▸ Entries taken from a collection:
______________________________

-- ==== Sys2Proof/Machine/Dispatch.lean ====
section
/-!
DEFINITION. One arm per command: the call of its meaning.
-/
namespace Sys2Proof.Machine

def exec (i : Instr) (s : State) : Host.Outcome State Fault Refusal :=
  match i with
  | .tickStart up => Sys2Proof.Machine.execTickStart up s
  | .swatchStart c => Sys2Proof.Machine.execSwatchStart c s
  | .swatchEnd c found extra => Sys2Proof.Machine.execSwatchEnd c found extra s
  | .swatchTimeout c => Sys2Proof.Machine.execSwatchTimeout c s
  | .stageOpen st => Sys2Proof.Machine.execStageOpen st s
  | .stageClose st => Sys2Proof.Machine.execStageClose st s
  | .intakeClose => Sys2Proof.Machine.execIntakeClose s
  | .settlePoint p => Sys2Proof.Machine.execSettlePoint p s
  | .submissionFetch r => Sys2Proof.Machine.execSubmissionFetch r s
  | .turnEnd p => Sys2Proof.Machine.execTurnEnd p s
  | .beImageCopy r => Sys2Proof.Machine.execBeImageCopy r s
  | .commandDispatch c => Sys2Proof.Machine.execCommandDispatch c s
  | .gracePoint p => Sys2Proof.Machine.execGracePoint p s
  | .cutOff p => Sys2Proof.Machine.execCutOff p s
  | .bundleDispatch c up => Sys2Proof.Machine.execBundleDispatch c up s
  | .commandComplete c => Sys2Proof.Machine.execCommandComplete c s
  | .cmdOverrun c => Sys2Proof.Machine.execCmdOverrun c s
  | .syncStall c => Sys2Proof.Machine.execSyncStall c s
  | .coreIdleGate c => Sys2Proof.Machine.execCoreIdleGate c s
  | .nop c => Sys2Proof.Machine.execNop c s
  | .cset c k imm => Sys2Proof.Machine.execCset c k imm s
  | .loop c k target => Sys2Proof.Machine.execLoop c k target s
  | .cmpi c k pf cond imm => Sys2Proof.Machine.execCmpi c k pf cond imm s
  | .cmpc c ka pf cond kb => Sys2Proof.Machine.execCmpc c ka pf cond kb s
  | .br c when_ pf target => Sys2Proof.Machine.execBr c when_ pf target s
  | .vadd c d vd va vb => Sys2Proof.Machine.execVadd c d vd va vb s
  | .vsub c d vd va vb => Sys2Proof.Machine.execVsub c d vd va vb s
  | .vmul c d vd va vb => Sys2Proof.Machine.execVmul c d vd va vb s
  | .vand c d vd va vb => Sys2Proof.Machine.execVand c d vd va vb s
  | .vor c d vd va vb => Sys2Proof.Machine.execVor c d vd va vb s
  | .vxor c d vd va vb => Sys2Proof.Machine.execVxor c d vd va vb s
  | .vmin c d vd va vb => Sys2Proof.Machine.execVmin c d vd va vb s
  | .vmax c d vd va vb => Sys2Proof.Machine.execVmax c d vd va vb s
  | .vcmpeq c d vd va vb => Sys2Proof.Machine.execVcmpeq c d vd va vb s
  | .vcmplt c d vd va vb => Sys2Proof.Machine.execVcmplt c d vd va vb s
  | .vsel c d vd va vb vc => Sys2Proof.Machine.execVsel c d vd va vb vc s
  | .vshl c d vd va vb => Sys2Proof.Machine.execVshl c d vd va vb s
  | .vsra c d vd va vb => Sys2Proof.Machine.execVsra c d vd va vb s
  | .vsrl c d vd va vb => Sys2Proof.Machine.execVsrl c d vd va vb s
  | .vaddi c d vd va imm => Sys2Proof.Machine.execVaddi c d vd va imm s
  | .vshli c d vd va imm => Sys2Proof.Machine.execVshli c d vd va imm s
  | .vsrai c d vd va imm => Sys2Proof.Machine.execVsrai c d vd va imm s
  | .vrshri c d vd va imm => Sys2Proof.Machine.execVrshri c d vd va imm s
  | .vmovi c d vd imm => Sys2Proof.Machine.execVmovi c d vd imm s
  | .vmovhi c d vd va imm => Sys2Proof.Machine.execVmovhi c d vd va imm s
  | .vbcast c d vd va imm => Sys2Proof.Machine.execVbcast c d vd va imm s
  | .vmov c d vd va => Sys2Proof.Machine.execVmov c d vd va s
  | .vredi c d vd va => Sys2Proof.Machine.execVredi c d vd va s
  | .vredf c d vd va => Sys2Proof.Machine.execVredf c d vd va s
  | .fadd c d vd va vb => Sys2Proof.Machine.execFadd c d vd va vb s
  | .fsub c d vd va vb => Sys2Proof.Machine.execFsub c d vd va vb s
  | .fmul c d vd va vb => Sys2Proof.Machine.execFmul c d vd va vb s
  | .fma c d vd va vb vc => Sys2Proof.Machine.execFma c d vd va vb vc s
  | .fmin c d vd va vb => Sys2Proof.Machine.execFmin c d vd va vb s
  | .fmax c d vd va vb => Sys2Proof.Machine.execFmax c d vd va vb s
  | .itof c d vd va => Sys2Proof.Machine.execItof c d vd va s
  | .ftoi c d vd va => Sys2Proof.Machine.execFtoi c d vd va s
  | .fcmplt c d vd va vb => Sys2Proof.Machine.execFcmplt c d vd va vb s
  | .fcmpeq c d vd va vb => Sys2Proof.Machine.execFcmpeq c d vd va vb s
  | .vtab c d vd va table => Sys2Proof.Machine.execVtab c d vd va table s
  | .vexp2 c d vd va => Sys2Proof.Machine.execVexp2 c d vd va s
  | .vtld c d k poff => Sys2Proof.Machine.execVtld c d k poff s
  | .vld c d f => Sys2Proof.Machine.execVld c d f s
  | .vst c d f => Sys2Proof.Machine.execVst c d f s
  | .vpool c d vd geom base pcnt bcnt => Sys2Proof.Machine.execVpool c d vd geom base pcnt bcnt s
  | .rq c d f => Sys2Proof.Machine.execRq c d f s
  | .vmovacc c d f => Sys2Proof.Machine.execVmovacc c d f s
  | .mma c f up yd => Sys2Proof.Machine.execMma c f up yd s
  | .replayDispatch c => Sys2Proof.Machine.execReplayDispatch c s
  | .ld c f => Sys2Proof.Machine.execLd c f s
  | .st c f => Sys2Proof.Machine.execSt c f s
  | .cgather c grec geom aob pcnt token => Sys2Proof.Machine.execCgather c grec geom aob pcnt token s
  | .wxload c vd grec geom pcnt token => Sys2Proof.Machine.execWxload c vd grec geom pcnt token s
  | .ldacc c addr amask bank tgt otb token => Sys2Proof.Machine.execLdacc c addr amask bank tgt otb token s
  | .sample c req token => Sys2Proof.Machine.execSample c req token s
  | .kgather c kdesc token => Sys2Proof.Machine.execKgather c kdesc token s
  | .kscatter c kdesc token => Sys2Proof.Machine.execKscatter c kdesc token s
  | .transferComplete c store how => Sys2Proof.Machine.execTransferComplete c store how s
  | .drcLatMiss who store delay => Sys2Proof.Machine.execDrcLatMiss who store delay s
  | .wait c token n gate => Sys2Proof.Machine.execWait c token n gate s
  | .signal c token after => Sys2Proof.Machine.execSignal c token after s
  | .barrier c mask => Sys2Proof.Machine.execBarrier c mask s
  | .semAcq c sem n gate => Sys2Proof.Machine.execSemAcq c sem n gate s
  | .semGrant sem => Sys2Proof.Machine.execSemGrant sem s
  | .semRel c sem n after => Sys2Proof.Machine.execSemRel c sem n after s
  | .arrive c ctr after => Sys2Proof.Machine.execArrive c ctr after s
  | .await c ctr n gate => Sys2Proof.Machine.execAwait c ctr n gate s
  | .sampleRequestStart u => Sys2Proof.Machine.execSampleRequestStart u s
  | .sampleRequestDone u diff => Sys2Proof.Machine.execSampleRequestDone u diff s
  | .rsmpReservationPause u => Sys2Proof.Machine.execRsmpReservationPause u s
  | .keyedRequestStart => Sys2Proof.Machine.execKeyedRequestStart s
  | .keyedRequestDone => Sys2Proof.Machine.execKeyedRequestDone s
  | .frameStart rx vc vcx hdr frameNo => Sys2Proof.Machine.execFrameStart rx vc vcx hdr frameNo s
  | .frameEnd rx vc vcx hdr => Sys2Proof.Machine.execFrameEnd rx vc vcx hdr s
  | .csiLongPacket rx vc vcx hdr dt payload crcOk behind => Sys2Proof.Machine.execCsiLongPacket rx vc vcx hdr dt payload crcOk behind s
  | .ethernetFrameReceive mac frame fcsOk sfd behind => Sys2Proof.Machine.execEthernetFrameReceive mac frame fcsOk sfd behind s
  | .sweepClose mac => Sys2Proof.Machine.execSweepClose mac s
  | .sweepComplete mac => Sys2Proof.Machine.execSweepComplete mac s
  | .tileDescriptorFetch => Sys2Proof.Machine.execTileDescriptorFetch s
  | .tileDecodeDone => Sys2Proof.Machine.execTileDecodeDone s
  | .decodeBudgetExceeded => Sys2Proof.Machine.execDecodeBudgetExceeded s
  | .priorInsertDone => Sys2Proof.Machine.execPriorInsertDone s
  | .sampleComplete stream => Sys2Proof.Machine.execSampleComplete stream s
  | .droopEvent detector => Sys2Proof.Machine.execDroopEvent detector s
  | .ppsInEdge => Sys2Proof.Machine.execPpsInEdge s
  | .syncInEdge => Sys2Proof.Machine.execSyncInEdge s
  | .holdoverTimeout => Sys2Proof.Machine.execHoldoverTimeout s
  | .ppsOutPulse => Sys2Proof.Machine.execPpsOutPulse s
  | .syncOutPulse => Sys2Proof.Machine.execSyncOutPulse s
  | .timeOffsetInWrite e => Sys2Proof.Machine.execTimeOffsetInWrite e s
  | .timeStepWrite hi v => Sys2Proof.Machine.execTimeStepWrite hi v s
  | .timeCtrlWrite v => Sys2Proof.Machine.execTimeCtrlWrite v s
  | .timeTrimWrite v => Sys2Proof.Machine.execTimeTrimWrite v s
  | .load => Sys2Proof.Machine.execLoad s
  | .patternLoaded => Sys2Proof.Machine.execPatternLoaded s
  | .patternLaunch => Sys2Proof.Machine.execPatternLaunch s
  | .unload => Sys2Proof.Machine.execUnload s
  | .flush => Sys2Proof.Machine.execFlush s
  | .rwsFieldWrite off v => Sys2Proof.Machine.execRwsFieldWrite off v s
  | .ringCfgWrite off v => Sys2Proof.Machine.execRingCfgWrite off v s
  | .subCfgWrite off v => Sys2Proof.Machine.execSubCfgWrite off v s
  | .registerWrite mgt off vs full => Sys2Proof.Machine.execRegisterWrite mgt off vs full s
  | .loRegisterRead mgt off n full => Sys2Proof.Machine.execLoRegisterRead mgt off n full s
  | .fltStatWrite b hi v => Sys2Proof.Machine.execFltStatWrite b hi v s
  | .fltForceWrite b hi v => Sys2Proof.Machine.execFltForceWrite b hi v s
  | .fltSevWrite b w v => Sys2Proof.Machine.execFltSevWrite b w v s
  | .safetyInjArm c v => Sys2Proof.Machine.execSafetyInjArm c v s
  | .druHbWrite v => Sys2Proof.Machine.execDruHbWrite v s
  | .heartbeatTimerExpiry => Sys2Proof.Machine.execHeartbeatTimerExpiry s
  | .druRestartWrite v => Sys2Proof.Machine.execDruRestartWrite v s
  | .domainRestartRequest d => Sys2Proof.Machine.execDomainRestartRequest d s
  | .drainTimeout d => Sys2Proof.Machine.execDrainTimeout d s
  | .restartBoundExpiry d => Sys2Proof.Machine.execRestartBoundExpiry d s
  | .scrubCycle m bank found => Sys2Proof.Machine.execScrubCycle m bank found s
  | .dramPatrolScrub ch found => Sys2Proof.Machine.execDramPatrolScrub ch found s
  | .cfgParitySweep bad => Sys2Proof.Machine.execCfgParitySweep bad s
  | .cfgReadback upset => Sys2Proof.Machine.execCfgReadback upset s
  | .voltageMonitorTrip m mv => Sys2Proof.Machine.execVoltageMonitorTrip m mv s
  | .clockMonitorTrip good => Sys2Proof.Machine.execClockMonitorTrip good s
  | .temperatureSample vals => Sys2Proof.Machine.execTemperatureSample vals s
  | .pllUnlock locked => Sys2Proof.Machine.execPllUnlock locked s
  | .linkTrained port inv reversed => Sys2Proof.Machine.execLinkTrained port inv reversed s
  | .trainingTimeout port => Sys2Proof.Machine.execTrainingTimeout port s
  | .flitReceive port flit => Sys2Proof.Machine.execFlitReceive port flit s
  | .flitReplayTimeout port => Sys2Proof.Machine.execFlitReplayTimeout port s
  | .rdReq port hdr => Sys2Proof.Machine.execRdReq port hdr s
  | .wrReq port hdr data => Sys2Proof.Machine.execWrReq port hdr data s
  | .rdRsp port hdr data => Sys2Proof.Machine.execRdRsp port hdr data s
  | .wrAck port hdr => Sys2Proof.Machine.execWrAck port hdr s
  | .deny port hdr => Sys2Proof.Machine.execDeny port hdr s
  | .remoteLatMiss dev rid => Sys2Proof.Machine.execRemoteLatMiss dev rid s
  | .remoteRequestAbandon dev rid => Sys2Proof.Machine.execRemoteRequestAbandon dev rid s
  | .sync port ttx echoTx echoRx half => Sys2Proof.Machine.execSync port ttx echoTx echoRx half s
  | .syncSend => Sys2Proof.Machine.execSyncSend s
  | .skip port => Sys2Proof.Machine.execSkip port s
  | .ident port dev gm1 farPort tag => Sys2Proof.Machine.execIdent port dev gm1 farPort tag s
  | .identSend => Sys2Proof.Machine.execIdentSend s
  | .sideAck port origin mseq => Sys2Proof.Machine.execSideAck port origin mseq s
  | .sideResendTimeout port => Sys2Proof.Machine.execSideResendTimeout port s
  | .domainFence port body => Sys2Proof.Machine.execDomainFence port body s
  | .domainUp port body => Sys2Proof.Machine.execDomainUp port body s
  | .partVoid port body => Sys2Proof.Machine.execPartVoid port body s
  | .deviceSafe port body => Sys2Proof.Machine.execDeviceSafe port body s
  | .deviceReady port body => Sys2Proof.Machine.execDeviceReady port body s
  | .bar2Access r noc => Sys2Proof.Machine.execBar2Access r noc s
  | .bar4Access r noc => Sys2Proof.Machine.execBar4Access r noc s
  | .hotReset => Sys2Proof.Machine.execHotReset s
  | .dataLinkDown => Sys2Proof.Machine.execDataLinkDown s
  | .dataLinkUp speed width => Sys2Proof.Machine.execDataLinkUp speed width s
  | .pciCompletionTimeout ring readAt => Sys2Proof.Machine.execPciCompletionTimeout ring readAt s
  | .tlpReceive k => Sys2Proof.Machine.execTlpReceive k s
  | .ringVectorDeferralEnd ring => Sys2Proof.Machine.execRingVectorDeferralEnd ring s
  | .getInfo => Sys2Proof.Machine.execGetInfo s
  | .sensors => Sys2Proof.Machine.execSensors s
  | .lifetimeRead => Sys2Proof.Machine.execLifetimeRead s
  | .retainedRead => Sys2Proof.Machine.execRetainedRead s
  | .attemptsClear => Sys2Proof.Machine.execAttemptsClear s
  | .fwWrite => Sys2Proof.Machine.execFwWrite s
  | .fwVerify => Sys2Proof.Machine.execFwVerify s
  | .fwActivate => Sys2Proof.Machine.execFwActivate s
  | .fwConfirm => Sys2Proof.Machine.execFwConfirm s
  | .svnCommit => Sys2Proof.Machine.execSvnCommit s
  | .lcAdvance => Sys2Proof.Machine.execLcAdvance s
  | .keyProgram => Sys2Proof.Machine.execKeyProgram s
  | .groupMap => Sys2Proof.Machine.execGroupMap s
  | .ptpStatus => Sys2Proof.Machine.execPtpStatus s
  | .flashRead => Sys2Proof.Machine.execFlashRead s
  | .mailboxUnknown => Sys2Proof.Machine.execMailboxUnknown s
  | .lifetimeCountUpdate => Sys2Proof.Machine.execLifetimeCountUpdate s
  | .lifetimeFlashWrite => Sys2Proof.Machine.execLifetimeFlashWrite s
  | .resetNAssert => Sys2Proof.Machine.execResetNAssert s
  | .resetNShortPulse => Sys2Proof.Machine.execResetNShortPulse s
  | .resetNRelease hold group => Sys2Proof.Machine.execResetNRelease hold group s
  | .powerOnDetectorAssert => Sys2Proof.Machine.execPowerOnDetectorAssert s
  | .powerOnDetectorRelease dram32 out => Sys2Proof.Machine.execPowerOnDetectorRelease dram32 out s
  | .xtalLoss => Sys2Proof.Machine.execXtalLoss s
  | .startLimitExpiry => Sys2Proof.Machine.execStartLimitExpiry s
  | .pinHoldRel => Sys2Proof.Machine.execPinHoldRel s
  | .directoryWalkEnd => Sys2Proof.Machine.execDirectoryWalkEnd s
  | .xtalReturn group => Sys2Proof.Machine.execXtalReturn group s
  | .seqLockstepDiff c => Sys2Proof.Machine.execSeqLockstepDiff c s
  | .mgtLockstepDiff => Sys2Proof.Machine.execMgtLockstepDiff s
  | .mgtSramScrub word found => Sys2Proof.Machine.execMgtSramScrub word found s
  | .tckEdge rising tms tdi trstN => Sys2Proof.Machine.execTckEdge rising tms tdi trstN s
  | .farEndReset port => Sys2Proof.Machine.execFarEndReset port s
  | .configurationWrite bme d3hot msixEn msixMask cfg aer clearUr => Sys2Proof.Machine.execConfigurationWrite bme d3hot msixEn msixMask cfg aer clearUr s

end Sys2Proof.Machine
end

______________________________

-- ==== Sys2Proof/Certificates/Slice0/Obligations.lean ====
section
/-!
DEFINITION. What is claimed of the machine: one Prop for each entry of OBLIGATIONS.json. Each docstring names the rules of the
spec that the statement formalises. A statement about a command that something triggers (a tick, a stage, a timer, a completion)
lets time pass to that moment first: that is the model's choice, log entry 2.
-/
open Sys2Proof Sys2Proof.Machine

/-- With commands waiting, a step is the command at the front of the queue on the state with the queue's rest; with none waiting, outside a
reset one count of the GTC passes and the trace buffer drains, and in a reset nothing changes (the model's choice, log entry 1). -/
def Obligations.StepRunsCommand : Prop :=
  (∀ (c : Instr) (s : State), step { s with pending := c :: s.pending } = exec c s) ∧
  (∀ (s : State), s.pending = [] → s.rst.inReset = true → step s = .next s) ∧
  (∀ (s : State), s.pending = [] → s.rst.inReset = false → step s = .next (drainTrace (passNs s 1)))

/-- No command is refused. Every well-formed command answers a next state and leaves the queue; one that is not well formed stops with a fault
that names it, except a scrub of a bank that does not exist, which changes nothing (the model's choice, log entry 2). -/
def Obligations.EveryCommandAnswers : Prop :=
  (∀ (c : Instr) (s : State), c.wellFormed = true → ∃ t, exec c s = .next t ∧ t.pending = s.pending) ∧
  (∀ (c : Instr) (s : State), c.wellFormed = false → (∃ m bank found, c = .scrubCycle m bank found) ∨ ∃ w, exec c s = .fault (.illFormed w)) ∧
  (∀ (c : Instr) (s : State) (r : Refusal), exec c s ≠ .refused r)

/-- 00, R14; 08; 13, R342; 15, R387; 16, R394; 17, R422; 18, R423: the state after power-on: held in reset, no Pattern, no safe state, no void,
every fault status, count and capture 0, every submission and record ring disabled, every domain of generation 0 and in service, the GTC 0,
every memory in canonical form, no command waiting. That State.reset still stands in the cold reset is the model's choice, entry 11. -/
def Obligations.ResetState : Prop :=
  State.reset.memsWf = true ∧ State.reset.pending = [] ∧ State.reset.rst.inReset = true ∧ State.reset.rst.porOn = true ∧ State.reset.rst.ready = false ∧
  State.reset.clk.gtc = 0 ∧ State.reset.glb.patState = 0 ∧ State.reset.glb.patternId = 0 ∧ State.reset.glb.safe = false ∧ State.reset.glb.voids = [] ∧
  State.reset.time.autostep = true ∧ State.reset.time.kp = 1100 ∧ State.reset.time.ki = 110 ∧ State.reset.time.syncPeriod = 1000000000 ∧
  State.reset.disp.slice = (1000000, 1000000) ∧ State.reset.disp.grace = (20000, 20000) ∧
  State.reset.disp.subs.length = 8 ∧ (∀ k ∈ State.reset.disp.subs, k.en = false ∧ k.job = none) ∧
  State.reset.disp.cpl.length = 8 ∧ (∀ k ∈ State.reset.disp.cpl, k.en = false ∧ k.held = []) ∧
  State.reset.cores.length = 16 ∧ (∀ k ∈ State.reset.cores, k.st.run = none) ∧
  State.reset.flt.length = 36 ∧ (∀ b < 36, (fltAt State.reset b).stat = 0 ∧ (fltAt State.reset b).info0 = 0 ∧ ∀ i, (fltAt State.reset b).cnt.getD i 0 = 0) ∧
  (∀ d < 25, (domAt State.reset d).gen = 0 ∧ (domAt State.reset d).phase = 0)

______________________________

▸ EXERCISE REQUIREMENTS:
Repeat word for word the lines above that run from the line containing "-- ==== Sys2Proof/Machine/Dispatch.lean" through the line containing "Sys2Proof.Machine.execTickStart up s", both ends included, and nothing else.

▸ TASK RESULT:
-- ==== Sys2Proof/Machine/Dispatch.lean ====
section
/-!
DEFINITION. One arm per command: the call of its meaning.
-/
namespace Sys2Proof.Machine

def exec (i : Instr) (s : State) : Host.Outcome State Fault Refusal :=
  match i with
  | .tickStart up => Sys2Proof.Machine.execTickStart up s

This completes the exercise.